I don’t think computing CRCs or checksums is particularly beneficial in this case. It would make more sense if the two sets of files were on different systems and each system could compute the checksums for their own set of files so only the checksums need to be sent over the network. Another common reason for computing checksums is to keep a copy of the checksums for future use.
rsync is often used to copy files instead of gcp
, but it can also be used to verify a copy, however it was made. Simply do
rsync -niaHc /origfolder/ /copyfolder
Be careful to end the first folder name (the source) with a /
.
The options are
-n
do not copy (make no changes)-i
itemise the differences-a
preserve (i.e. compare since we have-n
) permissions, ownerships, symbolic links, etc. and recurse down directories-H
preserve hard links-c
compare checksums
The output shows a code detailing the differences for each file or directory that differs. There is no output if they are the same. The code has columns YXcstpoguax
where each character is a dot .
if that aspect of the comparison is ok, or a letter:
Y is type of update:
< sent (not appropriate in this case)
> need to copy
c missing file or directory
h is hard link
. no update
* and rest of line is a message, eg *deleting
X file type: f file d dir L symlink D device S special file
c checksum differs. + new item " " same
s size differs
t timestamp differs
p permissions differ
o owner differ
g group differ
u (not used)
a acl differ
x extended attributes differ
For example,
.d..t...... a/b/ directory timestamp differs
cL+++++++++ a/b/d -> /nosuch2 symbolic link missing
cS+++++++++ a/b/f special file missing (a/b/f is a fifo)

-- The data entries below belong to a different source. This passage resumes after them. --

/-- Rule R72: a command word is legal exactly when rule R73's map lists its `OP` and `SEL` and `RSV` is 0; any other word
changes only `STATUS.ILL` and the result registers. -/
def Obligations.LegalCommandWordsExactly : Prop :=
  ∀ t : Transaction, ((∃ i, decode t = .ok i) ↔ legalWord t.cmd) ∧
    (¬ legalWord t.cmd → ∀ s, perform t s = .next { s with status := s.status ||| 1#32, resa := 0#32, resb := 0#32 })

/-- Rule R73 read backwards: the presented word of a decoded command is the one the encoder gives, and an operand word
is either kept or, where the command ignores it, zeroed: the decoder then gives the same command for every value of it. -/
def Obligations.DecodedCommandReencodes : Prop :=
  ∀ (t : Transaction) (i : Instr), decode t = .ok i →
    (encode i).cmd = t.cmd ∧ decode (encode i) = .ok i ∧
      ((encode i).opa = t.opa ∨ (encode i).opa = 0#32 ∧ ∀ a, decode { t with opa := a } = .ok i) ∧
      ((encode i).opb = t.opb ∨ (encode i).opb = 0#32 ∧ ∀ b, decode { t with opb := b } = .ok i)

/-- The 27 command words of 30_encoding.md R78's table, written out, decode each to the command it stands for, with its
operands in order. -/
def Obligations.WrittenWordsDecode : Prop :=
  ∀ a b : Word,
    decode ⟨0x00000000#32, a, b⟩ = .ok .nop ∧ decode ⟨0x00000001#32, a, b⟩ = .ok (.rxSample .ssb a b) ∧
    decode ⟨0x00000101#32, a, b⟩ = .ok (.rxSample .cw a b) ∧ decode ⟨0x00000002#32, a, b⟩ = .ok (.txSample a) ∧
    decode ⟨0x00000003#32, a, b⟩ = .ok .agcMute ∧ decode ⟨0x00000004#32, a, b⟩ = .ok .smeterUpdate ∧
    decode ⟨0x00000005#32, a, b⟩ = .ok (.micSample a b) ∧ decode ⟨0x00000006#32, a, b⟩ = .ok (.read .smeter) ∧
    decode ⟨0x00000106#32, a, b⟩ = .ok (.read .micPeak) ∧ decode ⟨0x00000206#32, a, b⟩ = .ok (.read .env) ∧
    decode ⟨0x00000306#32, a, b⟩ = .ok (.read .status) ∧ decode ⟨0x00000007#32, a, b⟩ = .ok .statusClear ∧
    decode ⟨0x00000010#32, a, b⟩ = .ok (.dcbStep .rxI a) ∧ decode ⟨0x00000110#32, a, b⟩ = .ok (.dcbStep .rxQ a) ∧
    decode ⟨0x00000210#32, a, b⟩ = .ok (.dcbStep .tx a) ∧ decode ⟨0x00000011#32, a, b⟩ = .ok (.apStep .rxP a) ∧
    decode ⟨0x00000111#32, a, b⟩ = .ok (.apStep .rxN a) ∧ decode ⟨0x00000211#32, a, b⟩ = .ok (.apStep .txP a) ∧
    decode ⟨0x00000311#32, a, b⟩ = .ok (.apStep .txN a) ∧ decode ⟨0x00000012#32, a, b⟩ = .ok (.firStep .rxSsb a) ∧
    decode ⟨0x00000112#32, a, b⟩ = .ok (.firStep .rxCw a) ∧ decode ⟨0x00000212#32, a, b⟩ = .ok (.firStep .txShape a) ∧
    decode ⟨0x00000312#32, a, b⟩ = .ok (.firStep .txI a) ∧ decode ⟨0x00000412#32, a, b⟩ = .ok (.firStep .txQ a) ∧
    decode ⟨0x00000013#32, a, b⟩ = .ok (.maStep .rxI a) ∧ decode ⟨0x00000113#32, a, b⟩ = .ok (.maStep .rxQ a) ∧
    decode ⟨0x00000014#32, a, b⟩ = .ok (.agcStep a)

>f..t...... a/b/ff file timestamp differs
hf a/b/xx1 => a/b/xx files should be a hard linked
cLc.t...... a/b/z -> /tmp/hi2 symbolic link to different name
cd+++++++++ a/c/ directory missing
>f+++++++++ a/c/i.10 missing file needs to be copied
See man rsync
under --itemize-changes
for more details. If you have differences in the 3rd c
or 4th s
columns, then you have serious data corruption. Other flags such as different permissions, owner or timestamps may be less important to you. If all the files are marked as "missing" then you have probably not given the right directories to compare. If you are sure, running rsync without the -n
flag will "fix" the differences.
I had the same question and I used Anthony's answer, with a bit of twist.
Applying directly his answer will fail in case of some hardware failure (like input/output error) which forces diff to exit.
I compiled his answer, along with this answer, and put it altogether into this:
find /path/to/original -type f -exec bash -c 'diff -rq --no-dereference "$@" "/path/to/destination/$(sed -r "s/^.*(<first-common-ancestor>.*)$/\1/g" <<<"$@")"' bash {} \;
- Replace
/path/to/original
with the path of the original directory you copied. - Replace
/path/to/destination
with the path of the destination directory you copied to. - Replace
<first-common-ancestor>
with the common ancestor directory between both. Example: you are copying from/media/foo/bar
to/media/test/dst/
, so thatdst
, after the copy operation is done, has the directorybar
. The first common ancestor isbar
here; because all files underbar
will have the same relative path.
Some notes:
- The
bash -c
andbash {}
parts are to perform safe substitution for files name; to be on the safe side not be harmed with possible attacks (like privilege elevation). - The
sed
part is to remove the absolute path of the file found and use only relative path (this is different from usingexecdir
). If you are not sure how this is useful, try removing it and check the error messages :) - The
<<<
to read the variable as a string rather than reading it as a path to a file to read.